§ **Assigned task**: Search the material below for the word "logReadBody" and copy every line in which it occurs.
+++ The data
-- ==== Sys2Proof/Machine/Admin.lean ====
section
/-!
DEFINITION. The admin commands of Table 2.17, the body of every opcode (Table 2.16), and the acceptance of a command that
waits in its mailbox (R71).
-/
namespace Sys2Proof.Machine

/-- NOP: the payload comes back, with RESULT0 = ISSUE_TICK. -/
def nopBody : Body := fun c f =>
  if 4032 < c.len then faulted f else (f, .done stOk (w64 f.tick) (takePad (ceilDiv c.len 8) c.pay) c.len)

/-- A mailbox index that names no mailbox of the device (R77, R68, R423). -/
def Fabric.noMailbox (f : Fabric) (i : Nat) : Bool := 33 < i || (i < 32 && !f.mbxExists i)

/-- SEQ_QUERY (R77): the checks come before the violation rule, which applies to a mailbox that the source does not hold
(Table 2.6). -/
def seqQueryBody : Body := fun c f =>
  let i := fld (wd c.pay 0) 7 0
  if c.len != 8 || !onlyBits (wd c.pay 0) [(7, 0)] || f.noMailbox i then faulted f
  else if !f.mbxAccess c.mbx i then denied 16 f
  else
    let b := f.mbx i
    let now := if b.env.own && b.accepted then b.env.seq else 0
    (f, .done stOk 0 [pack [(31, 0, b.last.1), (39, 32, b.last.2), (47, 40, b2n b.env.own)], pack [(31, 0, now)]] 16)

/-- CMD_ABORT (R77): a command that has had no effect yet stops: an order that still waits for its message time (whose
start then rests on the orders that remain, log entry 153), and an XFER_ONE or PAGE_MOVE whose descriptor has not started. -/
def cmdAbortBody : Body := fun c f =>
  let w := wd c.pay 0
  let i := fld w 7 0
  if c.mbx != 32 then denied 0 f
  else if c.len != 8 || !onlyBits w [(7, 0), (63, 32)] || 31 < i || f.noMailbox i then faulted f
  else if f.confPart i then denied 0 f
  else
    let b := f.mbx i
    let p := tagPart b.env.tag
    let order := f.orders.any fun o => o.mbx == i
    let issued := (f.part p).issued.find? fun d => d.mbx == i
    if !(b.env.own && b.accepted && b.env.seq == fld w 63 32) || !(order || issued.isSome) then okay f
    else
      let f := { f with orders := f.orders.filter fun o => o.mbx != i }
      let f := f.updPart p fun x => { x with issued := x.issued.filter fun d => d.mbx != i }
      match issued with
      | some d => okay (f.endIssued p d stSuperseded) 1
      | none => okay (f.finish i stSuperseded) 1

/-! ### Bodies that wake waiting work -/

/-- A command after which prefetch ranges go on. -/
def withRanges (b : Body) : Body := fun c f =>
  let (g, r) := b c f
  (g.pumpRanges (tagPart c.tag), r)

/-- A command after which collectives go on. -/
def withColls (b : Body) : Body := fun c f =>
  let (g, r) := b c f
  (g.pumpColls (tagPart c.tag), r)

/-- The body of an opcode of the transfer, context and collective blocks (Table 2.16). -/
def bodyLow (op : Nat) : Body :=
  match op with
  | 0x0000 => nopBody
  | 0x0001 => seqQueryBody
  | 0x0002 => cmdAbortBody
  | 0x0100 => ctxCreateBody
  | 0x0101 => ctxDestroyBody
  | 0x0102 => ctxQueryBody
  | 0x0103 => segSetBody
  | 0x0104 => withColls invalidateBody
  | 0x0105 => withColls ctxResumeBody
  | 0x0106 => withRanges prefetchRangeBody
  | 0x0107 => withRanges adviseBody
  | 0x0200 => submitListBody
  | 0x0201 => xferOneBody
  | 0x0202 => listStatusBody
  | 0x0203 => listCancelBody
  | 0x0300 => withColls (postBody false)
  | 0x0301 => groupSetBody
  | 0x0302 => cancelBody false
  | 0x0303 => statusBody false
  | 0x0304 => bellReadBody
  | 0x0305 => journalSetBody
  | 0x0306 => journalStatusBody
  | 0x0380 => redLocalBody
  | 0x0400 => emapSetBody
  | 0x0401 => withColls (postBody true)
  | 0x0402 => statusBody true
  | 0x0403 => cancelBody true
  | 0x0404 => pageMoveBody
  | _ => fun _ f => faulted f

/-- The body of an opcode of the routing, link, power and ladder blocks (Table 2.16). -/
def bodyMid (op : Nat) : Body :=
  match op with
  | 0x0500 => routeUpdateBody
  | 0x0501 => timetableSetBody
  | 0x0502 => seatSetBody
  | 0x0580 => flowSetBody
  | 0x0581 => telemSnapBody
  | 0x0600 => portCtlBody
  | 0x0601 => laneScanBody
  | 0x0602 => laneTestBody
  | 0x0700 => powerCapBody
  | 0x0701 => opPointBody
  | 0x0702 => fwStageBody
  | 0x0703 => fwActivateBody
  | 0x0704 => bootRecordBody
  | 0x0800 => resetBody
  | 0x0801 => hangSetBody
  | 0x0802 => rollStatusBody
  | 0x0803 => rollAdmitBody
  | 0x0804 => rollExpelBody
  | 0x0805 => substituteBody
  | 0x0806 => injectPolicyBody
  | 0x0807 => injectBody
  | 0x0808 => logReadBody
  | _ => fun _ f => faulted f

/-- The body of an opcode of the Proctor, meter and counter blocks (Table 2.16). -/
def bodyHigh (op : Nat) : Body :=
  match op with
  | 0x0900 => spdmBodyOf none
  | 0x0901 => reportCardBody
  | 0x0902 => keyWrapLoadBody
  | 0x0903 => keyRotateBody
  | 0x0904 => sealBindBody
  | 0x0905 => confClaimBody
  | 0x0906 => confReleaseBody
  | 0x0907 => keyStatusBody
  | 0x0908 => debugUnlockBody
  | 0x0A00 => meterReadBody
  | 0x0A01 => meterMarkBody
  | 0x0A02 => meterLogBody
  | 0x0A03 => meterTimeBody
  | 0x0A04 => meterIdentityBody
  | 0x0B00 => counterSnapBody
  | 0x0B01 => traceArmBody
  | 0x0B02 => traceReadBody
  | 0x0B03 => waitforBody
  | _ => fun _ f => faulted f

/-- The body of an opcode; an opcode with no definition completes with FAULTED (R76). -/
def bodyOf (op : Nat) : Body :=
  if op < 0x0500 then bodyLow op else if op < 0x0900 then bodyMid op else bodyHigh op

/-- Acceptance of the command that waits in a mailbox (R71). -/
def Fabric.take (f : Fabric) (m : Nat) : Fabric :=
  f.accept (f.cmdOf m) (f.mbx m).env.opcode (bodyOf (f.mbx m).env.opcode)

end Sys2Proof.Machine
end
++++++
+++ The data
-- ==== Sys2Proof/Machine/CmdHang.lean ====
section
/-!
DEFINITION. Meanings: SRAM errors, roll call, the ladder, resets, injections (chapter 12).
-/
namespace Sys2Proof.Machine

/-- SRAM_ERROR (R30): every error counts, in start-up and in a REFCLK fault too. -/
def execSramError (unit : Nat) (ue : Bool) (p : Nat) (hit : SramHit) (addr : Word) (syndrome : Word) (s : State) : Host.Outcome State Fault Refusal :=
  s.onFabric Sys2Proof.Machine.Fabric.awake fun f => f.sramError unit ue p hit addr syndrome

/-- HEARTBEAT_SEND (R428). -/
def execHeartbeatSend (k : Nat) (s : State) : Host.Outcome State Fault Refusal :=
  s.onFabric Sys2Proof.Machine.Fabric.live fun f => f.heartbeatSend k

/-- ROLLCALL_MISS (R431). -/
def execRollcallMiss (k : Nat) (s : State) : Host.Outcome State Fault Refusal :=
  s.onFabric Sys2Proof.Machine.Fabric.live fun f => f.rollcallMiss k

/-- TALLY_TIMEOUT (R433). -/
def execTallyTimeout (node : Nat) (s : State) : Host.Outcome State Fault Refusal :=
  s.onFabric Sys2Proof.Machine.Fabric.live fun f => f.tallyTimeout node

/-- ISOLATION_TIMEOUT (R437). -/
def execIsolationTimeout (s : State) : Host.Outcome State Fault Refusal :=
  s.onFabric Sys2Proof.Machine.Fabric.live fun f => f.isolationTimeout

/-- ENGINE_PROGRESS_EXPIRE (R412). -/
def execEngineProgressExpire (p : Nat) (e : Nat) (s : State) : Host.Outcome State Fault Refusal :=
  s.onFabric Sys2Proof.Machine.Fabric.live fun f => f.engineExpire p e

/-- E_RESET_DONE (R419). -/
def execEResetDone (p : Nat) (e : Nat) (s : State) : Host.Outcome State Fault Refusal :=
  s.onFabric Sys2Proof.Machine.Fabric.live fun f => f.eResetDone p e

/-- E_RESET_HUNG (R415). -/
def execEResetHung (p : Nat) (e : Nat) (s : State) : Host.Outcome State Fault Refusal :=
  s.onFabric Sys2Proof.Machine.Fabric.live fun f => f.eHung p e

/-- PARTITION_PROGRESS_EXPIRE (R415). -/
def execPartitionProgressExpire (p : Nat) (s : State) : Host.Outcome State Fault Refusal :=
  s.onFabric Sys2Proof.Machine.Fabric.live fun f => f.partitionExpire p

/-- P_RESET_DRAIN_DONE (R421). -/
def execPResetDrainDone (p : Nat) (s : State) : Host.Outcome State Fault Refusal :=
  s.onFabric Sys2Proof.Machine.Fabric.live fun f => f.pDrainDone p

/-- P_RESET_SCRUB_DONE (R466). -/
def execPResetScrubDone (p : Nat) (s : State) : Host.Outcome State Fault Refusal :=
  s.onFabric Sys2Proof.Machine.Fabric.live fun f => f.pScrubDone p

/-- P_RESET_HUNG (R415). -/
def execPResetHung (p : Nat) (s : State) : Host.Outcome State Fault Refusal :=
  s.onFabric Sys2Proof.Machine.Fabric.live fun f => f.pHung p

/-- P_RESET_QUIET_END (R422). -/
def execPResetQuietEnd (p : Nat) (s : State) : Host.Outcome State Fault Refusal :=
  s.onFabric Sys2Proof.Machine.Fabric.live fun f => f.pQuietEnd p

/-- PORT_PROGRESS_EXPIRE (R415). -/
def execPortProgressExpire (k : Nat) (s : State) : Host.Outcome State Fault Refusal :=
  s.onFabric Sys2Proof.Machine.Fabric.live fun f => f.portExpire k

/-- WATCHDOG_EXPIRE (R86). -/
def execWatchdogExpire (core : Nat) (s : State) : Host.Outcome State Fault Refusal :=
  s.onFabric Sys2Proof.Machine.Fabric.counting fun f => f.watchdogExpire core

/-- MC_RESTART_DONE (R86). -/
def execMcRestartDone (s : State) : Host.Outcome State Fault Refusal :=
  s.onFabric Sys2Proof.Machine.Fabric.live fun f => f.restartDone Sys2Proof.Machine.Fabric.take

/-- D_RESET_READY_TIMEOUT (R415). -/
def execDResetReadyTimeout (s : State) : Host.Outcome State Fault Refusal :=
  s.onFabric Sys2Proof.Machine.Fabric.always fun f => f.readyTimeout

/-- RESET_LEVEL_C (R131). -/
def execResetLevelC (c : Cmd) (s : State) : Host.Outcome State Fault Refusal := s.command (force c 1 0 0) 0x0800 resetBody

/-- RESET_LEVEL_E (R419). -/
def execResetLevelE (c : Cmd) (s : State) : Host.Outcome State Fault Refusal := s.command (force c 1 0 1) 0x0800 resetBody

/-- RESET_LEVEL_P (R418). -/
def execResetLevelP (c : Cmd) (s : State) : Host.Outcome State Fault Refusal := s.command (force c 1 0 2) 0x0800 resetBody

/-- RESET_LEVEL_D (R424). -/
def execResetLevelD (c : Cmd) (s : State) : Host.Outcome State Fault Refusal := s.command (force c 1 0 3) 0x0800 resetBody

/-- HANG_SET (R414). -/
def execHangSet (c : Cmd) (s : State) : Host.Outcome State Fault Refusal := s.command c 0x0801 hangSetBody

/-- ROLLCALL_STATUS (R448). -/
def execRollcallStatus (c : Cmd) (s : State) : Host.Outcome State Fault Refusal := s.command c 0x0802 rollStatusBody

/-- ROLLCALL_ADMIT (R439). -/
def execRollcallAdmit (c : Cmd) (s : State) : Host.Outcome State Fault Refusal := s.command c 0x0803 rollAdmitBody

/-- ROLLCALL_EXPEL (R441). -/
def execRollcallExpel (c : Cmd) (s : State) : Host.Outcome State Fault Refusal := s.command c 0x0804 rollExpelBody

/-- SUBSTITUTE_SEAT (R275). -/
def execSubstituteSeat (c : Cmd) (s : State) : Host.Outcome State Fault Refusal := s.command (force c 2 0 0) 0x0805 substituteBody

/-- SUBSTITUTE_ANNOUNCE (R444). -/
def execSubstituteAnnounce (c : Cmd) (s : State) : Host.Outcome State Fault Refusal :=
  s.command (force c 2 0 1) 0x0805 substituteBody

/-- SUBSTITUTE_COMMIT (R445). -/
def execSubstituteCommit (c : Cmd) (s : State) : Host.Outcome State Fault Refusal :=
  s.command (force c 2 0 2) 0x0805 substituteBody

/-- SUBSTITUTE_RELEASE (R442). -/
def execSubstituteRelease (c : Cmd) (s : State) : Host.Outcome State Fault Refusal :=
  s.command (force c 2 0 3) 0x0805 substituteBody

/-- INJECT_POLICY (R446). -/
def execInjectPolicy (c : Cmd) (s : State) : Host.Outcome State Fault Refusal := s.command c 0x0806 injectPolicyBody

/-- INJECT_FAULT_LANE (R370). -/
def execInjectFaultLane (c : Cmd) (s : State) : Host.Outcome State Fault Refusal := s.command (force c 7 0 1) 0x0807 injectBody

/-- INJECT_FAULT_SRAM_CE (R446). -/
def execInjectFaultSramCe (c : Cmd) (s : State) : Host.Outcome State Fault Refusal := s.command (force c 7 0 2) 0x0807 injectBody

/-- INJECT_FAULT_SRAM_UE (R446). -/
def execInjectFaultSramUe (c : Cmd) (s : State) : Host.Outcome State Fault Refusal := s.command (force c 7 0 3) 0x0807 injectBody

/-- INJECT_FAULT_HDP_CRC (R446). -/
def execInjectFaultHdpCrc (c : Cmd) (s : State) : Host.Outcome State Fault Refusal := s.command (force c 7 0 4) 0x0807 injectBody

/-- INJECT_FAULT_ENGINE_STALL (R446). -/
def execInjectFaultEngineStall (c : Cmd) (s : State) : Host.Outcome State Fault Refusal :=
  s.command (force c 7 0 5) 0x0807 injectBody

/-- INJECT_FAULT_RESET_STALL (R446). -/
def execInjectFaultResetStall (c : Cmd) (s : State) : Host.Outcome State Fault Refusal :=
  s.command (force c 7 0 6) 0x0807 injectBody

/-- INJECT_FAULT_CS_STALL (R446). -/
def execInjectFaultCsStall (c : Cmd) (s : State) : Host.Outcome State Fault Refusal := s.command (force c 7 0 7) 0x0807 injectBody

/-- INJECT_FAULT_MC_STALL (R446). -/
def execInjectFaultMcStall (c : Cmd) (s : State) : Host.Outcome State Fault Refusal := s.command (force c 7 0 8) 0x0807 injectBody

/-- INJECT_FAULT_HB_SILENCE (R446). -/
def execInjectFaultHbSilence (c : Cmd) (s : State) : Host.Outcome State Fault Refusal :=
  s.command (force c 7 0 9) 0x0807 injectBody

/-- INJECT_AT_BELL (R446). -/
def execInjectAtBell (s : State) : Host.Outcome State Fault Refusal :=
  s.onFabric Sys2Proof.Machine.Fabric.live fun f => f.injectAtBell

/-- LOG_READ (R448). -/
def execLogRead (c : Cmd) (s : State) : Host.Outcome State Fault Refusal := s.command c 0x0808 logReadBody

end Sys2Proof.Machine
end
++++++
+++ The data
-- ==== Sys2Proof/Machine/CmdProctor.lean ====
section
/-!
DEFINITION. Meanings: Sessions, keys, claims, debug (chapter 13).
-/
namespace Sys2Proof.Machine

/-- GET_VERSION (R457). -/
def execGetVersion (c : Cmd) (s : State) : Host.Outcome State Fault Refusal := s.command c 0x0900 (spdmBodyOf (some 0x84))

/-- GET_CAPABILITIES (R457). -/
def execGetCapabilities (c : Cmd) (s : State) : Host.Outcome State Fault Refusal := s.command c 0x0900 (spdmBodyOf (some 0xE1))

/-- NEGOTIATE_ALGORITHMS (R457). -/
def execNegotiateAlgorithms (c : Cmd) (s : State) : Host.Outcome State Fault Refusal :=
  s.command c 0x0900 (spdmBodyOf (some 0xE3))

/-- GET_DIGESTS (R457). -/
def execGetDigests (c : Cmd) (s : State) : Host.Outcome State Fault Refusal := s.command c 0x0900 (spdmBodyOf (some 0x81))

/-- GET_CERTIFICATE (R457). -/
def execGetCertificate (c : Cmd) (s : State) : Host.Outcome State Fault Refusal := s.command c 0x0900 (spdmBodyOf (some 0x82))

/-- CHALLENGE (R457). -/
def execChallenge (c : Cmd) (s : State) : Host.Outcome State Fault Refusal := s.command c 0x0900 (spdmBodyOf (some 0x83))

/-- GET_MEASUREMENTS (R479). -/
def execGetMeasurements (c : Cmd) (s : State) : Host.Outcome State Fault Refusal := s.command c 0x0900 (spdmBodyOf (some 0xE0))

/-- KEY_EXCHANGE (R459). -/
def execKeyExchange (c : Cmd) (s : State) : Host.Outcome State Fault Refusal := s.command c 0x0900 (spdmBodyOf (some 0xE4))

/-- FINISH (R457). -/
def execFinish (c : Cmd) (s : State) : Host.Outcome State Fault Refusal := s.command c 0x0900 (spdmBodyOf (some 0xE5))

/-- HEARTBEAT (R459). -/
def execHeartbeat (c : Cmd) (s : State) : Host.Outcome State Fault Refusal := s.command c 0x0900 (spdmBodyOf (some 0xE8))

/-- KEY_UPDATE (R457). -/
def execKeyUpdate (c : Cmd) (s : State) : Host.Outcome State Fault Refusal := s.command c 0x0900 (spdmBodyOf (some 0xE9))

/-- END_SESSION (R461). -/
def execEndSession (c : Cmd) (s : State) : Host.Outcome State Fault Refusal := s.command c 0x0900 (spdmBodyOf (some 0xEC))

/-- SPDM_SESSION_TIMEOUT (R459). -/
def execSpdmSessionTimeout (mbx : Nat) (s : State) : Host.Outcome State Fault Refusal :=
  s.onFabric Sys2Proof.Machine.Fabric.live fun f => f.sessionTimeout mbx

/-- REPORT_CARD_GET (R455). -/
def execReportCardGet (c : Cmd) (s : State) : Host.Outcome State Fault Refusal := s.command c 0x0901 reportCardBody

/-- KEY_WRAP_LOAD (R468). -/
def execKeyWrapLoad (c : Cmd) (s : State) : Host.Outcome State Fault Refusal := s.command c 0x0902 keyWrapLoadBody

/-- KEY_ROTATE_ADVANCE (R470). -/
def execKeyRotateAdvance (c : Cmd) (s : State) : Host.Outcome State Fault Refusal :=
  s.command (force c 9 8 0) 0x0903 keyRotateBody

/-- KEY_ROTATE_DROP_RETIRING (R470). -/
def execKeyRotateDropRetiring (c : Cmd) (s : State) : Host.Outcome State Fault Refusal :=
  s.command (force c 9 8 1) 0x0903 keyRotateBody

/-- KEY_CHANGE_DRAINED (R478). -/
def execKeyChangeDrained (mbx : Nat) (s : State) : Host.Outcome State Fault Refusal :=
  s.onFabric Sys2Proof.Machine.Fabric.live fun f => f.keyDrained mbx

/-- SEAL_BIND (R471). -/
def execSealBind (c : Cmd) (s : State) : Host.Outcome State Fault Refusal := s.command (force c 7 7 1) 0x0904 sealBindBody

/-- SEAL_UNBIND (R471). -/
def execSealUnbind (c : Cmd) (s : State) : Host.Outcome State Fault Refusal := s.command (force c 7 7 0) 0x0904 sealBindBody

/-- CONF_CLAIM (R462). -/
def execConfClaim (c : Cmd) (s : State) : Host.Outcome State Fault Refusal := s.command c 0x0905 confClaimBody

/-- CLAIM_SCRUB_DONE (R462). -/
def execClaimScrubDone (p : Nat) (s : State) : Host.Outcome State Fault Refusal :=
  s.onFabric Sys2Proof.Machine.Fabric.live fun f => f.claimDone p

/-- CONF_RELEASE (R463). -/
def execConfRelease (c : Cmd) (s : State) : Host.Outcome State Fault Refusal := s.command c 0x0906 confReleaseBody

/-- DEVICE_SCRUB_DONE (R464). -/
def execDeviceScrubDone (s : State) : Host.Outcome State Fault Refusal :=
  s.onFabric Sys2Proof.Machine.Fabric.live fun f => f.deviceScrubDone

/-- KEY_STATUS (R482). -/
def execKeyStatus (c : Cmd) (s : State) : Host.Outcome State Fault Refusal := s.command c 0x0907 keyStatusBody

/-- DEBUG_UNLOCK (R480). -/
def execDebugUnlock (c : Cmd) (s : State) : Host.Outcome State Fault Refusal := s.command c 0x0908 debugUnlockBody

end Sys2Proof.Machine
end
++++++
§ **Response area**:
  | 0x0808 => logReadBody
def execLogRead (c : Cmd) (s : State) : Host.Outcome State Fault Refusal := s.command c 0x0808 logReadBody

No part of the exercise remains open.